§ Your instructions
For the word "Packet", state how many lines of the records include it, with no other text.

Dataset entries
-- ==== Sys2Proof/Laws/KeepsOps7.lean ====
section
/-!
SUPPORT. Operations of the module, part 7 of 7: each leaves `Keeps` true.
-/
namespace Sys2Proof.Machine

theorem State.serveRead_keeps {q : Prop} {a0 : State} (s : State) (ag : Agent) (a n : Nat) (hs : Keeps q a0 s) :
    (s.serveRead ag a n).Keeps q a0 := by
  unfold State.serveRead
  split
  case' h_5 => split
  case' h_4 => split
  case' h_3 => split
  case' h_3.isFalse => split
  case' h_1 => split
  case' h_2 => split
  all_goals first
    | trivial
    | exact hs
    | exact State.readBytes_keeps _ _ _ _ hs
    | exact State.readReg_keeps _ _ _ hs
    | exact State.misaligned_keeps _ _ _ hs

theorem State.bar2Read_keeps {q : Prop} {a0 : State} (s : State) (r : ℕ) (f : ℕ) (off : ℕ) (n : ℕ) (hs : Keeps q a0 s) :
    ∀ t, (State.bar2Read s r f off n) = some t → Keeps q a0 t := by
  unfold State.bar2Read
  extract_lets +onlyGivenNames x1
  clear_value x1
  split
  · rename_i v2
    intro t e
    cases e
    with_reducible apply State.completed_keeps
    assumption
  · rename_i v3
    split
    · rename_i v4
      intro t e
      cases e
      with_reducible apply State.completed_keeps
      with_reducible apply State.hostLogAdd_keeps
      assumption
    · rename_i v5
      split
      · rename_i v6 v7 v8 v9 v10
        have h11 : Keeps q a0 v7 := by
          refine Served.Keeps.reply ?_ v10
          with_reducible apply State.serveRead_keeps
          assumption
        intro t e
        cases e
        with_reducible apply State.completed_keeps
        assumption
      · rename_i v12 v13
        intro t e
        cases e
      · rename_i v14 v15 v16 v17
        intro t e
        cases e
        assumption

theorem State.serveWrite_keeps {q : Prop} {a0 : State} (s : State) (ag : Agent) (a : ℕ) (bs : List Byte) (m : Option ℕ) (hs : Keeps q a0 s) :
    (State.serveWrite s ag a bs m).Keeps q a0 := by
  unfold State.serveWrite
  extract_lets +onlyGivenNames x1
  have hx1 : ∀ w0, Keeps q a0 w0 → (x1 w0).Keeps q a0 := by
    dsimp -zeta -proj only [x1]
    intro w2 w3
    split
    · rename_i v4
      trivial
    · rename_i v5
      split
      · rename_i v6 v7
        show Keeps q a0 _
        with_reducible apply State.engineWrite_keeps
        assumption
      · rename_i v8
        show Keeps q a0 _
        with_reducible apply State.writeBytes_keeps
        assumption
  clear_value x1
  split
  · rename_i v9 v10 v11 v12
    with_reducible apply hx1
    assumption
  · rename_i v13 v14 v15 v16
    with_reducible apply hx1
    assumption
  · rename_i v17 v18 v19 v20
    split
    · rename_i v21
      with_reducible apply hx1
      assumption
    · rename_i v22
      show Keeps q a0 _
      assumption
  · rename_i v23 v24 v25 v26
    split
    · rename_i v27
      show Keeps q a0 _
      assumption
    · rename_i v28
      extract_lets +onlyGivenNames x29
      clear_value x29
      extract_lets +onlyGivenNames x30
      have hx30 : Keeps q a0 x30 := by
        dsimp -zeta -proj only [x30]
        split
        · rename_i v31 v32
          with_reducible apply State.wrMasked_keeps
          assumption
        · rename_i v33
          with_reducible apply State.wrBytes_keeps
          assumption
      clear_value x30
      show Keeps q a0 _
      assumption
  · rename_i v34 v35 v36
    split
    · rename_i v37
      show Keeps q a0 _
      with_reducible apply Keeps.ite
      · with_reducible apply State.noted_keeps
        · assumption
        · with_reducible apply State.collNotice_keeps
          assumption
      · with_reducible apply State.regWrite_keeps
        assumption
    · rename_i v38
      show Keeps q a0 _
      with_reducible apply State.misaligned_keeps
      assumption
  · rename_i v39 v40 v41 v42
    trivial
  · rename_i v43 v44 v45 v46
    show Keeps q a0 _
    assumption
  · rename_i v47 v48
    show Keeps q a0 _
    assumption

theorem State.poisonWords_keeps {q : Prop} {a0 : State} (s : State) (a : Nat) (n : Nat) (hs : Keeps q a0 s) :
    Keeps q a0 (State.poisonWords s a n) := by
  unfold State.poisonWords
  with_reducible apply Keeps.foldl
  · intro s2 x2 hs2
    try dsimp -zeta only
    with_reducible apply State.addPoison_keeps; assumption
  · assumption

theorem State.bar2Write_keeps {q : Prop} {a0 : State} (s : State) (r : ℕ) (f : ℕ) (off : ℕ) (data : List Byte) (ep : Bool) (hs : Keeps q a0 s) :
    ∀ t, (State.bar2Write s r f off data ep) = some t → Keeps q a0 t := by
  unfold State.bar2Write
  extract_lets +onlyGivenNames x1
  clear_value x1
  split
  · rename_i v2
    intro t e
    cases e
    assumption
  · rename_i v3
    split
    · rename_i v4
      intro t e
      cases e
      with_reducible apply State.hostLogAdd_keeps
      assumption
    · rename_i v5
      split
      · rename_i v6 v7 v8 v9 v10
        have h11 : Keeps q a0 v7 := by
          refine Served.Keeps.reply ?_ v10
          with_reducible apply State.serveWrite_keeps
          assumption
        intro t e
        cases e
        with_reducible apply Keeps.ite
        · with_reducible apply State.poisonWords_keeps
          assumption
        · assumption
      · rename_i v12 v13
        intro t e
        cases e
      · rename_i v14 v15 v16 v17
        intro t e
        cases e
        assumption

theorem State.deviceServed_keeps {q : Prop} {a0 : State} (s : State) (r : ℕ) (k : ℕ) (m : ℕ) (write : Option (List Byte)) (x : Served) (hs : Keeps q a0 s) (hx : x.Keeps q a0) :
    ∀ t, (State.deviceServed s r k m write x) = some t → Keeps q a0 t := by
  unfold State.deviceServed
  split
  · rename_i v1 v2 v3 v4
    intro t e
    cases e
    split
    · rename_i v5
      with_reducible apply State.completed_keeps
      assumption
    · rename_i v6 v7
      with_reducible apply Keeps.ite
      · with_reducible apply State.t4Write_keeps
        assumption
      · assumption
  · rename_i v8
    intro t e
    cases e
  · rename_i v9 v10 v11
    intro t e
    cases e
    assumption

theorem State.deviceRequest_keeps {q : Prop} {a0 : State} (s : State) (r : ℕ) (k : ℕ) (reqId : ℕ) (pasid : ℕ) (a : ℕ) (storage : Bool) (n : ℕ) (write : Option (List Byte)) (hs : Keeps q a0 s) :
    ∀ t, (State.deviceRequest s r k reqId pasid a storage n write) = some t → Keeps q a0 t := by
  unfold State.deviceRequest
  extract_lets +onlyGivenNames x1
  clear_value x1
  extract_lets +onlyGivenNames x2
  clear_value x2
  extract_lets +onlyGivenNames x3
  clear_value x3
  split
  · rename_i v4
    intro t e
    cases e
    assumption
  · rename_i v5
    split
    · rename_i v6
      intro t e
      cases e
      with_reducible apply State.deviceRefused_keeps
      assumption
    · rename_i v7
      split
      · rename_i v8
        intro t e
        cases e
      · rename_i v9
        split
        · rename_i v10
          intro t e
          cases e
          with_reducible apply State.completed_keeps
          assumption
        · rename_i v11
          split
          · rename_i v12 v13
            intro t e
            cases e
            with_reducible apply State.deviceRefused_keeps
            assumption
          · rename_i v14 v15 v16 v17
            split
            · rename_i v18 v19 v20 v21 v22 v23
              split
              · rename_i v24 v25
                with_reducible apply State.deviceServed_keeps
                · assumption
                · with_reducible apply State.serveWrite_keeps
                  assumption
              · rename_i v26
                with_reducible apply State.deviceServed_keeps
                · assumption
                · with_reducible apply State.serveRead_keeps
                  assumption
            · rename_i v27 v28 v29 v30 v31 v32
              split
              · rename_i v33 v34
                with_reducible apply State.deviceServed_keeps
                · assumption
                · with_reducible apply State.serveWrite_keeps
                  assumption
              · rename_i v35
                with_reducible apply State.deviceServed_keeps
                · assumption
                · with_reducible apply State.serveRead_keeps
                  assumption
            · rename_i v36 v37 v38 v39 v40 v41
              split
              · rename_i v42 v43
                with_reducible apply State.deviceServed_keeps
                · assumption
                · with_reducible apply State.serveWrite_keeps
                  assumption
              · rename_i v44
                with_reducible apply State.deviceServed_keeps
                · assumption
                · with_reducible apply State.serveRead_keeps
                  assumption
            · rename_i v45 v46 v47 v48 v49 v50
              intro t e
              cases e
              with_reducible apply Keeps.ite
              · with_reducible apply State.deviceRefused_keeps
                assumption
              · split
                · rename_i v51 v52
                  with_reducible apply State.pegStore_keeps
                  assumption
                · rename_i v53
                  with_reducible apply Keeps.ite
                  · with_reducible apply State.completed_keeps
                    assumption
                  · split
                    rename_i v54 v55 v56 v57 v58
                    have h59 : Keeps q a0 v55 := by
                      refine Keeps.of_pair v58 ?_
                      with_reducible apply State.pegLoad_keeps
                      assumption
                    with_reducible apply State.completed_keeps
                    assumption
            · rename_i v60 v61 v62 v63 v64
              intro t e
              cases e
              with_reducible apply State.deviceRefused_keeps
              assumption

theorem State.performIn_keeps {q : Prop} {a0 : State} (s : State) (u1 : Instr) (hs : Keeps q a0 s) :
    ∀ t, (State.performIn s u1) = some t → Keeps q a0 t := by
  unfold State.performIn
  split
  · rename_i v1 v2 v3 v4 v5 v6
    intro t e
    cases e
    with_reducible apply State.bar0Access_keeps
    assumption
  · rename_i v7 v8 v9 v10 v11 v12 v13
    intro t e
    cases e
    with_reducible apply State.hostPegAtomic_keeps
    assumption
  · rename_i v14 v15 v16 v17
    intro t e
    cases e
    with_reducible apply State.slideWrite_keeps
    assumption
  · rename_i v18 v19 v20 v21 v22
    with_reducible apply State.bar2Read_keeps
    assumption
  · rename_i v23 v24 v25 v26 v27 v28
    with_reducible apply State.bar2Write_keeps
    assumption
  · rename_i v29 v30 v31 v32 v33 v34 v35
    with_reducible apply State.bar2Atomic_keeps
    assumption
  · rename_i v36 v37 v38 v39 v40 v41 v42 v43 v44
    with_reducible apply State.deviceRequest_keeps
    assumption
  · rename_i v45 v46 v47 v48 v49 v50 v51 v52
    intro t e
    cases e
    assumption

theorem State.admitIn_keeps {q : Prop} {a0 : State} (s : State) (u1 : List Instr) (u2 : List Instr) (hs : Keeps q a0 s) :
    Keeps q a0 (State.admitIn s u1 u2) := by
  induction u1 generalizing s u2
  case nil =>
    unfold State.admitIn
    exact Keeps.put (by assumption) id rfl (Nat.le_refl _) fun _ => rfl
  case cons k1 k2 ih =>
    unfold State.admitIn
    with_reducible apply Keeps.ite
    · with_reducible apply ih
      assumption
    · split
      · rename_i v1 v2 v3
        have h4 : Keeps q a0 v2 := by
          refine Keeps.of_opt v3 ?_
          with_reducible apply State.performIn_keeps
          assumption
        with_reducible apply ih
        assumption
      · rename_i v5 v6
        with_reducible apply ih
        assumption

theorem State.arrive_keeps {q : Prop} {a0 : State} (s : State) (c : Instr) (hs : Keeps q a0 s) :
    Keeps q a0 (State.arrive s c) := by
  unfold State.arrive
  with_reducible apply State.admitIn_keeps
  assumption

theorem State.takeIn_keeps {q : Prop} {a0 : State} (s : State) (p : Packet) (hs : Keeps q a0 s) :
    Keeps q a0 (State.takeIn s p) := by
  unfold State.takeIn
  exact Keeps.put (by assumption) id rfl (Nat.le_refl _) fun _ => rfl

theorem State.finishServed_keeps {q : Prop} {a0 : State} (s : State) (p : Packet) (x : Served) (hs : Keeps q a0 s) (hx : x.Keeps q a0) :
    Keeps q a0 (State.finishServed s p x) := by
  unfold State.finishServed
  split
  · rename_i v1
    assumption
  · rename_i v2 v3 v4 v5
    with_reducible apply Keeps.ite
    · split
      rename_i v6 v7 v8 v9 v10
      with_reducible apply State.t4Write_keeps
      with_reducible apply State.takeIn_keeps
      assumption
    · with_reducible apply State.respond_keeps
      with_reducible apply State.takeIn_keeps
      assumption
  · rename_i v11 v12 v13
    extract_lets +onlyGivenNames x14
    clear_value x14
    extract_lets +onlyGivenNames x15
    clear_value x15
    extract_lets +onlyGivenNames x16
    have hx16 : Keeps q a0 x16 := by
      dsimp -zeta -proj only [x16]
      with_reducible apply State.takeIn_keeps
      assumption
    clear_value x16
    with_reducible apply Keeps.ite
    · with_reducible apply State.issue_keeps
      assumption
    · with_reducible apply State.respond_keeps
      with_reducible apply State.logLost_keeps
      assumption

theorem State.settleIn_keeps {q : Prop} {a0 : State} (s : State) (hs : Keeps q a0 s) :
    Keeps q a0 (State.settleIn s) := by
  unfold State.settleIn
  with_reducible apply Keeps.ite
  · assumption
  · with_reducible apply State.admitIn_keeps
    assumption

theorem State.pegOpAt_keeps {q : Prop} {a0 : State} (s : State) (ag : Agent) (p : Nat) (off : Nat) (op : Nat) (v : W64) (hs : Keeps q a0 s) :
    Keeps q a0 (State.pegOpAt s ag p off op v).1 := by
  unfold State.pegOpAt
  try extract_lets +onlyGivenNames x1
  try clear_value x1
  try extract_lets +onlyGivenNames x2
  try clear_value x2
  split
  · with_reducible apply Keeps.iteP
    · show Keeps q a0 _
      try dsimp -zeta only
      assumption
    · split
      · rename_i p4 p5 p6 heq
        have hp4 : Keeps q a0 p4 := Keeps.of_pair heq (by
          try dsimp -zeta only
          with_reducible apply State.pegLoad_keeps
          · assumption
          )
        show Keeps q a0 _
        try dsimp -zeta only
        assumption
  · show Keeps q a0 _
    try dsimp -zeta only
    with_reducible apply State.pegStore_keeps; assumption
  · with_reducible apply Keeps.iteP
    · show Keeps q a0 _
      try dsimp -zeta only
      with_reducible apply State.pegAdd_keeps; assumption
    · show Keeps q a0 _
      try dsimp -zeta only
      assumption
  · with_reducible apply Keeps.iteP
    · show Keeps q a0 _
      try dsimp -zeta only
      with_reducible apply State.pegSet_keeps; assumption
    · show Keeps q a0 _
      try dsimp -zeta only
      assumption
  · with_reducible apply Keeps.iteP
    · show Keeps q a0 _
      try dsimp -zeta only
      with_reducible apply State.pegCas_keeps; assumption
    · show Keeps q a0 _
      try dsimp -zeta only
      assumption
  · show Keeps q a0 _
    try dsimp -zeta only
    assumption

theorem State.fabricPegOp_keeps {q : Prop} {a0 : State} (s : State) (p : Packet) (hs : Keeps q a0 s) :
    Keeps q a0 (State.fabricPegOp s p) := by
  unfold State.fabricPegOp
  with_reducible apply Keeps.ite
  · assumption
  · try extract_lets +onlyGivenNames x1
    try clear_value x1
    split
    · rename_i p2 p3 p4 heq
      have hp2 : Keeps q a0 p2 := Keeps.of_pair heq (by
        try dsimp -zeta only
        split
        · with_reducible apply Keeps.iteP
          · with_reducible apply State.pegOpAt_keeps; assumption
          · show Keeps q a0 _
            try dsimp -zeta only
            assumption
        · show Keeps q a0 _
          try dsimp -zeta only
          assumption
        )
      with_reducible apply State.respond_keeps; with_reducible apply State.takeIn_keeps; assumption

* * *

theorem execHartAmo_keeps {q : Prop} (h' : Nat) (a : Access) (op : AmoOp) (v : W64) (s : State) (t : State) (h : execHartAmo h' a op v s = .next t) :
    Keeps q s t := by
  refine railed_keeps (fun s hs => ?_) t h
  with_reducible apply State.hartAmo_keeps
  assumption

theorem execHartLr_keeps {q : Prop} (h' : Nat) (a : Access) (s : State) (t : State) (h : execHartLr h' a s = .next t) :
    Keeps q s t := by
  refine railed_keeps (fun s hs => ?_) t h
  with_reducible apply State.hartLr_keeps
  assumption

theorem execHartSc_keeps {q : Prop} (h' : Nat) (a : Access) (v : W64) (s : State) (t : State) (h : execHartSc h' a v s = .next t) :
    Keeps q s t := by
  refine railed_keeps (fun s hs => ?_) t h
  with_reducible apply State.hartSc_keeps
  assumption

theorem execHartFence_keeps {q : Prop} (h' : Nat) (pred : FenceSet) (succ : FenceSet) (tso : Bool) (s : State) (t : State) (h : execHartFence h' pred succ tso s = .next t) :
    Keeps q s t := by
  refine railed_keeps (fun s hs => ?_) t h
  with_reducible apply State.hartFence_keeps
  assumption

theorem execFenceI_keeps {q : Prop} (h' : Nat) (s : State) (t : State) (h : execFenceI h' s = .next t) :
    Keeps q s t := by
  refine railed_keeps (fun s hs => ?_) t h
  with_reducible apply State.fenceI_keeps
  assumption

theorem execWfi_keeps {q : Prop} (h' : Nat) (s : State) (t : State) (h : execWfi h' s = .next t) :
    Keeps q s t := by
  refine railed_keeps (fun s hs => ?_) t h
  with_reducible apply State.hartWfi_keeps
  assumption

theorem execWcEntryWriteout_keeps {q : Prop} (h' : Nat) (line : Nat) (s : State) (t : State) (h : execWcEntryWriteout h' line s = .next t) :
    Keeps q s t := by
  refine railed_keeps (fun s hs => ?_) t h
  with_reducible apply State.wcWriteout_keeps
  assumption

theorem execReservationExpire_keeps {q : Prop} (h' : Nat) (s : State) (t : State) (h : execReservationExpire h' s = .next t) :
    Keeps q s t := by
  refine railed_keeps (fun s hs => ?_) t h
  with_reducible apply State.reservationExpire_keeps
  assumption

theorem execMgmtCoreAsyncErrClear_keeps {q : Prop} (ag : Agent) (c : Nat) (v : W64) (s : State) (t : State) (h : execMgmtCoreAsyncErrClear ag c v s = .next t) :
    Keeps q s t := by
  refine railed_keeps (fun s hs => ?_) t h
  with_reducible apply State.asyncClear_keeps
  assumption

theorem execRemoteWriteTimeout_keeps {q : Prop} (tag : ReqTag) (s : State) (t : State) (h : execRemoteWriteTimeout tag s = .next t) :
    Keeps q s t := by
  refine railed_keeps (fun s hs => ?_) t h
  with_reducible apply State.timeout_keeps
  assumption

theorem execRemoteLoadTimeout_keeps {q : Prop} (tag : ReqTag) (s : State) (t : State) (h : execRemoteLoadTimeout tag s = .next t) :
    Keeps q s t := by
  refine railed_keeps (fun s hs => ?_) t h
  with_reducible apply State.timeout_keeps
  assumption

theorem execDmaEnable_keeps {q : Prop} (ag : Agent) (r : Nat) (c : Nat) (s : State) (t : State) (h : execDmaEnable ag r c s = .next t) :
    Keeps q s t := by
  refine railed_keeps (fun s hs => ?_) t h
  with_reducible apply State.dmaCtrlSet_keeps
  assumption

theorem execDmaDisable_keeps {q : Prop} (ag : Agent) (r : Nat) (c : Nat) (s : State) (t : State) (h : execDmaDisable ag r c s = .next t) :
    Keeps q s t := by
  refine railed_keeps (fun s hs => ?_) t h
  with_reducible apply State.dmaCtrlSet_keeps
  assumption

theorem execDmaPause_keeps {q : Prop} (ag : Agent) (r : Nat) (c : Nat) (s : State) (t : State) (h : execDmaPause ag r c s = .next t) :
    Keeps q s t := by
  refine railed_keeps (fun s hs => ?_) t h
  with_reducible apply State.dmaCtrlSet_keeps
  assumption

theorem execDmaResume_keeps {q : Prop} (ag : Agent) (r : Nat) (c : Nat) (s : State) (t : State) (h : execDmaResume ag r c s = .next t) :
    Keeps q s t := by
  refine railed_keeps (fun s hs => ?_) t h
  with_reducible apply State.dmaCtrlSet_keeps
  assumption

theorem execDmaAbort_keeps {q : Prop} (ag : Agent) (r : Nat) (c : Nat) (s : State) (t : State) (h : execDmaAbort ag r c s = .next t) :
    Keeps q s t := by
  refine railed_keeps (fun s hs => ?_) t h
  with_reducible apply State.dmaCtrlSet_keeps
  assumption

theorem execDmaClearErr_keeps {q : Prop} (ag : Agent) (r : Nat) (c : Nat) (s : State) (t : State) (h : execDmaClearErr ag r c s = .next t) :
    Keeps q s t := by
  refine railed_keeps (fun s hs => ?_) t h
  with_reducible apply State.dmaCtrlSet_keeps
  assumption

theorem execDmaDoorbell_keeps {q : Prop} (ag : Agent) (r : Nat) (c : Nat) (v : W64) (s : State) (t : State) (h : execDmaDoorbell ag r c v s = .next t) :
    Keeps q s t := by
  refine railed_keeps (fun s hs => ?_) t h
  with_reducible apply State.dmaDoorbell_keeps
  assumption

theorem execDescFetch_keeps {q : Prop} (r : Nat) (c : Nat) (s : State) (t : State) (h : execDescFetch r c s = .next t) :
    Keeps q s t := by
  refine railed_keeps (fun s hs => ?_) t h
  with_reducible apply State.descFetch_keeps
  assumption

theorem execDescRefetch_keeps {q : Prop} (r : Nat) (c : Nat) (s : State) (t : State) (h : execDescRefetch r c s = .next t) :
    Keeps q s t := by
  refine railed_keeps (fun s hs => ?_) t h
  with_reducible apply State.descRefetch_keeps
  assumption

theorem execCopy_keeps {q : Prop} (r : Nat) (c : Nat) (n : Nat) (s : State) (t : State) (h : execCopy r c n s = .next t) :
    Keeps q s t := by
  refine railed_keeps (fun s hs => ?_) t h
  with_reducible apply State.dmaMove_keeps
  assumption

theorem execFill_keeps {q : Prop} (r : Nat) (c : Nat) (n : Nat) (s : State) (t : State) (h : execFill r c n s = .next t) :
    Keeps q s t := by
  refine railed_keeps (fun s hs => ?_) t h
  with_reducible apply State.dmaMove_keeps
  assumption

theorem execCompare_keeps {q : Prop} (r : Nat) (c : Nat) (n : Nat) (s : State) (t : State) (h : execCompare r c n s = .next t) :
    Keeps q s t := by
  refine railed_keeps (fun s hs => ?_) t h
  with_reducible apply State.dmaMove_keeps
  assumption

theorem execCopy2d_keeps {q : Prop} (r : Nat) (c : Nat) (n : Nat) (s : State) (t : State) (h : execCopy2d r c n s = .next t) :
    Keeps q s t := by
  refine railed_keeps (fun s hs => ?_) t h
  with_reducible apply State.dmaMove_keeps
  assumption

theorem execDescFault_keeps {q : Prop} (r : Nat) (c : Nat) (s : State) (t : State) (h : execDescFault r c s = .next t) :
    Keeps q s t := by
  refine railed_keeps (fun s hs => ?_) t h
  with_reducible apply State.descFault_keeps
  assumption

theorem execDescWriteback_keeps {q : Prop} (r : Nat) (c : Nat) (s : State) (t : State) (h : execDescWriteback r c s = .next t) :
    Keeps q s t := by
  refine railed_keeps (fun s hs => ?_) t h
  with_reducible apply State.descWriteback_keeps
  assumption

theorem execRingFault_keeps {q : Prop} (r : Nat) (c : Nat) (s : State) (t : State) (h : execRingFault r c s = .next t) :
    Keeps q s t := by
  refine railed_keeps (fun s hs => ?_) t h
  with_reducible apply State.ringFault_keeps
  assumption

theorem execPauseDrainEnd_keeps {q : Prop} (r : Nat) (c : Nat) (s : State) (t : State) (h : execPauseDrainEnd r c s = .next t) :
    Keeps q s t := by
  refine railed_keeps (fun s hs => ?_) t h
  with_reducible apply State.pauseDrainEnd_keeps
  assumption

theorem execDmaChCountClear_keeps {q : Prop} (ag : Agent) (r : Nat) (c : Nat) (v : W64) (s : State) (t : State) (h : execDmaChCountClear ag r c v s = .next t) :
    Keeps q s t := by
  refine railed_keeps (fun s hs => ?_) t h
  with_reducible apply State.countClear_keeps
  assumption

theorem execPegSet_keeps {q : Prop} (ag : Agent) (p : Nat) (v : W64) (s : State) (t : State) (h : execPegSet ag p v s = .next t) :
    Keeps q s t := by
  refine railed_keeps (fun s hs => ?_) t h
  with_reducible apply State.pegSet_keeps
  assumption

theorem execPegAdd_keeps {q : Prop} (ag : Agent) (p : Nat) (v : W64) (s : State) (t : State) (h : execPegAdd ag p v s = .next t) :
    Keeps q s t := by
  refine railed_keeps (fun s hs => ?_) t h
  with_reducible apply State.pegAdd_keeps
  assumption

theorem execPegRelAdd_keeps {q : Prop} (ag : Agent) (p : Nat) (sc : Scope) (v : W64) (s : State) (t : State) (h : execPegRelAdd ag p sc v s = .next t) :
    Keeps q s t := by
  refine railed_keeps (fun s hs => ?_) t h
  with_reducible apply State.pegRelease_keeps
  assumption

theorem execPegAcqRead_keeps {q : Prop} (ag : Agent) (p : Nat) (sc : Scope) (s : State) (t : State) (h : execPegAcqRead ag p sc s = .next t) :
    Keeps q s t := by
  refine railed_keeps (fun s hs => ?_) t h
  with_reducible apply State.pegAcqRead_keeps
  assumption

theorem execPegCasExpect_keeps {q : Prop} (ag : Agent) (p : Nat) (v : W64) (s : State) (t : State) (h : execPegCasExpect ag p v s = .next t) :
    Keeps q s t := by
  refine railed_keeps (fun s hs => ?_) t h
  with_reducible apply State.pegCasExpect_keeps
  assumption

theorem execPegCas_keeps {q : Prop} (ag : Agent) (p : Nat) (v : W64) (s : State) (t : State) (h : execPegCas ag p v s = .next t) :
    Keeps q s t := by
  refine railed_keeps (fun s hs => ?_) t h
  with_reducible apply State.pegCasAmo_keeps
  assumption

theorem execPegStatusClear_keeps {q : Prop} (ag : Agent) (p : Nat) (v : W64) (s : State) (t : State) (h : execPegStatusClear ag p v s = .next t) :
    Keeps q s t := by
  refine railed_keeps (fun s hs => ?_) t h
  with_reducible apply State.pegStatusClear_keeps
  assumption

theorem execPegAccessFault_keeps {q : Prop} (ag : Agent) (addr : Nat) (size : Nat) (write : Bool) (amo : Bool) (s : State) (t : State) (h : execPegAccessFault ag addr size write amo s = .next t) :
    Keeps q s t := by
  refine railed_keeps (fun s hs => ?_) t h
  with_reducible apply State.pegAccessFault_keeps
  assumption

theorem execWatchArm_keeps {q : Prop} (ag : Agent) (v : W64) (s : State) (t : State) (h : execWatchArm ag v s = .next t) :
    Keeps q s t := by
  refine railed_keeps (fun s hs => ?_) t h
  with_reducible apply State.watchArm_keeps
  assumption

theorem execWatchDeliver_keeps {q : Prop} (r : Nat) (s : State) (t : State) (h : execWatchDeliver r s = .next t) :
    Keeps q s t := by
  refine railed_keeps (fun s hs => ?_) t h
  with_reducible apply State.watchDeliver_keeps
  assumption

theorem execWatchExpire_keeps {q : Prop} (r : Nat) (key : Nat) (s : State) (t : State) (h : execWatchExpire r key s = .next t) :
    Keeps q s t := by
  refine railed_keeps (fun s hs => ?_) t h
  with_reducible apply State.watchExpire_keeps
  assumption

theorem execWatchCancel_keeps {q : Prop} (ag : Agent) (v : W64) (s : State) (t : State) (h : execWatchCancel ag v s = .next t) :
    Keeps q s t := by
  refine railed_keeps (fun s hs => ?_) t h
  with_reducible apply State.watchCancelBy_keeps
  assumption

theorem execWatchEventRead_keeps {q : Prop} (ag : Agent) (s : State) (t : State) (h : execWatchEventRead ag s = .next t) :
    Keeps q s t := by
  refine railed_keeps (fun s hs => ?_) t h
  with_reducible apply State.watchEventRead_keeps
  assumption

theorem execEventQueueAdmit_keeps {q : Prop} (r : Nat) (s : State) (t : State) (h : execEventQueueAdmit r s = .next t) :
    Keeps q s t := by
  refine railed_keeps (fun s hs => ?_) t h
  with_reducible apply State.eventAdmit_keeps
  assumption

§ Reply to the exercise
3